Goals for BuyAmer1can

Encourage and Educate Americans To Purchase Products ‘Made in the USA’

Sadly, American consumers are motivated by one criteria when making a purchase; the retail price. It is crucial to note that all purchases have not just a retail price but a social and political price as well. You may be saving a few dollars by buying the imported product but please consider the social implications as well. Every dollar spent domestically has a multiplier affect. The baker pays the bricklayer, who pays the butcher, who pays his rent, etc. Once the dollar is spent on an imported product, the multiplier affect dies. Consider a simple fact. For every three dollars each American spends on domestic products, it equates to 10,000 jobs created or maintained. That is as simple as a bottle of wine or six pack of beer. During these traumatic times, each purchase carries a crucial power to influence and improve economic change. Please look for or ask for Made in America products.


Address the Economic, Social and Political Hardships due to Imbalanced Trade

Lately, there has been considerable banter about the trade deficit with China. But it reflects only a slice of the big picture. We currently run trade deficits with 13 of our top 15 trading partners. For 2018 our trade deficit has approximated $800 billion dollars. This is the equivalent of about 3.5% of our GDP. In other words, it is like shipping 3.5% of our economy overseas every year. A trade deficit is a job deficit. In other words, we employ millions overseas via our purchase while not receiving in-like-kind from our trading partners. Manufacturing jobs generally pay better than those in the service sector and they tend to provide better benefits such as health care and retirement investments. We have always been a country where the middle class has been vibrant. Our social (and therefore, our economic and political) fabric requires opportunity; please do your part to provide it.

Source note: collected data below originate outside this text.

-- ==== Sys2Proof/Machine/Tiles.lean ====
section
/-! DEFINITION. Machine/Tiles.lean: the tile step of a solve completion (chapter 5). -/

namespace Sys2Proof.Machine

/-- R99: a tile's mean or contrast, from its sum. -/
def tileValue (sum : Nat) : Nat := sum / 2048

/-- R103: a baseline moves one eighth of the way toward the frame's value `v`, rounding toward minus infinity. -/
def updateBaseline (b v : Nat) : Nat := ((b : Int) + ((16 * v : Int) - b).fdiv 8).toNat

/-- R103: both baselines of a tile. -/
def Tile.updateBaselines (t : Tile) (m c : Nat) : Tile :=
  { t with bm := updateBaseline t.bm m, bc := updateBaseline t.bc c }

/-- R102: dusty when the contrast has dropped and the mean has moved, against the baselines as they stand. -/
def Tile.isDusty (t : Tile) (cr mt m c : Nat) : Bool :=
  decide (c * 256 ≤ t.bc * cr) && decide (16 * mt ≤ ((16 * m : Int) - t.bm).natAbs)

/-- R100, R101: one tile in a learning solve. `seed`: the baselines are set from the frame; `ends`: this solve ends
learning; `source`: the solved slot, unless it was reopened. -/
def Tile.learn (t : Tile) (seed ends : Bool) (source : Option Nat) (m c : Nat) : Tile :=
  let t := if seed then { t with bm := 16 * m, bc := 16 * c } else t.updateBaselines m c
  if ends then { t with state := .clean, age := 0, source := source.orElse (fun _ => t.source) }
  else { t with state := .learning, age := 0 }

/-- R105: a clean tile. -/
def Tile.beClean (t : Tile) (source : Option Nat) (m c : Nat) : Tile :=
  { t.updateBaselines m c with state := .clean, age := 0, source := source.orElse (fun _ => t.source) }

/-- R106: whether a dusty tile of age `age` is HELD. -/
def Tile.mayHold (t : Tile) (ha age : Nat) (whiteout : Bool) : Bool :=
  decide (1 ≤ ha) && decide (age ≤ ha) && !whiteout && t.source.isSome

/-- R106, R107: a dusty tile. -/
def Tile.beDusty (t : Tile) (ha : Nat) (whiteout : Bool) (m c : Nat) : Tile :=
  let age := min (t.age + 1) 255
  let t' := if ha < age then t.updateBaselines m c else t
  { t' with age := age, state := if t.mayHold ha age whiteout then .held else .exposed }

/-- The map entry a tile's decision writes (R97). -/
def Tile.entry (t : Tile) : MapEntry :=
  match t.state, t.source with
  | .held, some k => .held k
  | _, _ => .live

/-- A tile record with its place and its frame values (R99). -/
structure TileCase where
  place : Nat
  tile : Tile
  m : Nat
  c : Nat
  deriving DecidableEq, Repr

/-- The records with their frame values (R99). -/
def tileCases (tiles : List Tile) (s gs : List Nat) : List TileCase :=
  tiles.zipIdx.map (fun p =>
    { place := p.2, tile := p.1, m := tileValue (s.getD p.2 0), c := tileValue (gs.getD p.2 0) })

/-- What the tile step leaves and reports (R98, R115). -/
structure TileResult where
  tiles : List Tile
  map : List MapEntry
  countdown : Nat
  seed : Bool
  whiteout : Bool
  learning : Bool
  dusty : Nat
  held : Nat
  exposed : Nat
  deriving DecidableEq, Repr

/-- R100, R101: the tile step of a learning solve. -/
def learnStep (g : Geometry) (vw : View) (cases : List TileCase) (source : Option Nat) : TileResult :=
  let ends := decide (vw.motion.countdown = 1)
  { tiles := cases.map (fun q => if g.inGrid q.place then q.tile.learn vw.seed ends source q.m q.c else q.tile)
    map := allLive
    countdown := vw.motion.countdown - 1
    seed := false
    whiteout := false
    learning := true
    dusty := 0
    held := 0
    exposed := 0 }

/-- R102 to R107: the tile step after learning. -/
def classifyStep (g : Geometry) (vw : View) (cases : List TileCase) (source : Option Nat) : TileResult :=
  let tu := vw.motion.active
  let isDusty (q : TileCase) : Bool := g.inGrid q.place && q.tile.isDusty tu.cr tu.mt q.m q.c
  let nd := cases.countP isDusty
  let whiteout := decide (g.tw * g.th * tu.wf < nd * 16)
  let decideTile (q : TileCase) : Tile :=
    if isDusty q then q.tile.beDusty tu.ha whiteout q.m q.c
    else if g.inGrid q.place then q.tile.beClean source q.m q.c
    else q.tile
  let isHeld (q : TileCase) : Bool := isDusty q && (decideTile q).state == .held
  { tiles := cases.map decideTile
    map := cases.map (fun q => if isDusty q then (decideTile q).entry else .live)
    countdown := vw.motion.countdown
    seed := vw.seed
    whiteout := whiteout
    learning := false
    dusty := nd
    held := cases.countP isHeld
    exposed := nd - cases.countP isHeld }

/-- R98: the tile step of a view for the tile sums of a buffer. `source` is the solved slot, absent where it was
reopened. -/
def tileStep (vw : View) (p : ProfileBuffer) (source : Option Nat) : TileResult :=
  let cases := tileCases vw.tiles p.tileS p.tileG
  if 0 < vw.motion.countdown then learnStep vw.geometry vw cases source
  else classifyStep vw.geometry vw cases source

/-- The view with the tile step's results stored (R98): records, countdown, seed indication, whiteout flag. -/
def View.withTiles (vw : View) (r : TileResult) : View :=
  { vw with
    tiles := r.tiles, seed := r.seed, whiteout := r.whiteout,
    motion := { vw.motion with countdown := r.countdown } }

end Sys2Proof.Machine
end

Recognize and Support ‘Made in America’ Companies

Most Americans are shocked by this statistic: America makes more than Japan and Germany COMBINED. Yes, America still makes stuff and products are everywhere, even in dollar stores and discount stores. The key is to look for them. Next to your home, the largest purchase one makes is an automobile. Even though many Americans harbor negative perceptions regarding quality, the Big 3 do quite well especially when compared to European imports. J.D. Powers 2019 Initial Quality Study showed that Ford, Chevy and Dodge fared better than the industry average while BMW, Audi, Volkswagen, Volvo, Land Rover and Jaguar lagged drastically behind. Besides automobiles, we still make large ticket items such as washers, refrigerators, camper trailers, boilers and farm machinery. The bottom line is to ask for (demand?) American products and purchase accordingly.

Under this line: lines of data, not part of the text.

/-- R15: what reaching PARKED leaves of view `v`: its holds broken and counted, a HOLD event if there was one or if the
whiteout flag was set. -/
structure Bridge.ReachedParked (br br' : Bridge) (v : Fin 4) : Prop where
  view : (br.views.get v).Parked (br'.views.get v)
  holdBreak : (br'.views.get v).counters.holdBreak
    = (br.views.get v).counters.holdBreak + BitVec.ofNat 16 (entriesOf (br.views.get v).slots MapEntry.isHeld)
  raised : 0 < entriesOf (br.views.get v).slots MapEntry.isHeld ∨ (br.views.get v).whiteout = true →
    br'.events.getLsbD (Event.hold v).bit = true
  unraised : entriesOf (br.views.get v).slots MapEntry.isHeld = 0 → (br.views.get v).whiteout = false →
    br'.events.getLsbD (Event.hold v).bit = br.events.getLsbD (Event.hold v).bit
  others : br.OtherViews br' v
  events : br.OtherEvents br' [.cmd, .hold v]

/-- R93, R182: what the completion of a solve of view `v` adds to `br`, in which its results are stored, for the command
that waits: PARK and REBASE of that view and RELEASE ALL have their effect and complete, any other goes on waiting. -/
structure Bridge.WaitingServed (br br' : Bridge) (env : Env) (v : Fin 4) : Prop where
  none : br.inFlight = Option.none → br' = br
  other : ∀ f u, br.inFlight = some f → (f.wait = .park u ∨ f.wait = .rebase u) → u ≠ v → br' = br
  park : ∀ f, br.inFlight = some f → f.wait = .park v → br.WaitCompleted br' env f ∧ br.ReachedParked br' v
  rebase : ∀ f, br.inFlight = some f → f.wait = .rebase v → br.WaitCompleted br' env f
    ∧ (br'.views.get v).state = (br.views.get v).state ∧ (br.views.get v).RebaseReset (br'.views.get v)
    ∧ br.OtherViews br' v ∧ br.OtherEvents br' [.cmd]
  releaseAll : ∀ f, br.inFlight = some f → f.wait = .releaseAll → br.WaitCompleted br' env f
    ∧ (∀ u, (br'.views.get u).state = .unconfigured)
    ∧ (∀ u, (br.views.get u).state ≠ .unconfigured → (br.views.get u).Released (br'.views.get u))
    ∧ br'.solverQueue = [] ∧ br.OtherEvents br' [.cmd]
  queue : (∀ f, br.inFlight = some f → f.wait ≠ .releaseAll) → br'.solverQueue = br.solverQueue
  solver : br'.solver = br.solver
  port : br.SamePort br'
  timer : br.SameTimer br'
  mask : br'.mask = br.mask
  descriptors : br'.descriptors = br.descriptors
  owners : br'.owners = br.owners
  position : br'.position = br.position
  outOfRange : br'.outOfRange = br.outOfRange

/-! ### Arithmetic of the solve -/

/-- `o` is a / 16 rounded half away from zero (00_scope.md): the nearest integer, a tie to the larger magnitude. -/
def Rounded (a o : Int) : Prop :=
  2 * (16 * o - a).natAbs ≤ 16 ∧ (2 * (16 * o - a).natAbs = 16 → a.natAbs < (16 * o).natAbs)

/-! ### Statistics of a run (R44 to R48) -/

/-- R44: the luma bytes of a run, with their lines and pixel columns. -/
def Geometry.lumaOf (g : Geometry) (run : List (Nat × Byte)) : List Luma :=
  (run.filter (fun q => q.1 % g.lineBytes % g.bpp = 0)).map (fun q =>
    { y := q.1 / g.lineBytes, x := q.1 % g.lineBytes / g.bpp, value := q.2.toNat })

/-- The values of the luma bytes that satisfy `p`, added. -/
def lumaSum (p : Luma → Bool) (ls : List Luma) : Nat := ((ls.filter p).map (·.value)).sum

/-- R47: the steps from the previous luma to each luma byte that satisfies `p` and does not begin a tile column, added;
`prev` is the previous luma before the first. -/
def stepSum (p : Luma → Bool) (prev : Option Nat) (ls : List Luma) : Nat :=
  (((prev :: ls.map (fun l => some l.value)).zip ls).map (fun c =>
    match c.1 with
    | some q => if p c.2 ∧ c.2.x % 64 ≠ 0 then ((c.2.value : Int) - (q : Int)).natAbs else 0
    | none => 0)).sum

/-- R45 to R47: the sums of buffer `p` with the luma bytes `ls` added, in `p'`. -/
structure ProfileBuffer.RunAdded (p p' : ProfileBuffer) (prev : Option Nat) (ls : List Luma) : Prop where
  role : p'.role = p.role
  owner : p'.owner = p.owner
  rows : ∀ y, p'.rowSums[y]? = (p.rowSums[y]?).map (· + lumaSum (fun l => l.y == y) ls)
  columns : ∀ c, p'.colSums[c]? = (p.colSums[c]?).map (· + lumaSum (fun l => l.x / 2 == c) ls)
  tileS : ∀ n, p'.tileS[n]? = (p.tileS[n]?).map (· + lumaSum (fun l => 20 * (l.y / 32) + l.x / 64 == n) ls)
  tileG : ∀ n, p'.tileG[n]? = (p.tileG[n]?).map (· + stepSum (fun l => 20 * (l.y / 32) + l.x / 64 == n) prev ls)

/-- R48, R66: the phase part a snapshot takes for a view's rotation selector. -/
def Bridge.PhaseTaken (br : Bridge) (selector : Option RotId) (phase : Option PhasePart) : Prop :=
  (∀ i t o, selector = some i → (br.rot i).state = .locked → (br.rot i).period = some t → (br.rot i).origin = some o →
    phase = some ⟨t, o⟩)
  ∧ (selector = none ∨ (∃ i, selector = some i ∧ (br.rot i).state ≠ .locked) → phase = none)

Moderate the Trade Deficit

Since 1988 our trade deficit has grown dramatically. This has been caused by two reasons; American companies moving overseas and due to consumers malaise on a product’s home base. Each decade the gap has becomes more and more pronounced. In 1988 our deficit was 118 billion dollars. Ten years later that number ballooned to $230 billion, an increase of 95%. By 2008 our deficit reached $816 billion, an increase of 355%. We continue to run deficits in that range ever since. Now that we are in the midst of an extraordinary economic melt down, the need to stimulate our economy is even more pronounced. It is our duty, as Americans, to consciously make decisions that help our neighbors. Yes, think local, buy local but that needs to be amended to think American, buy American.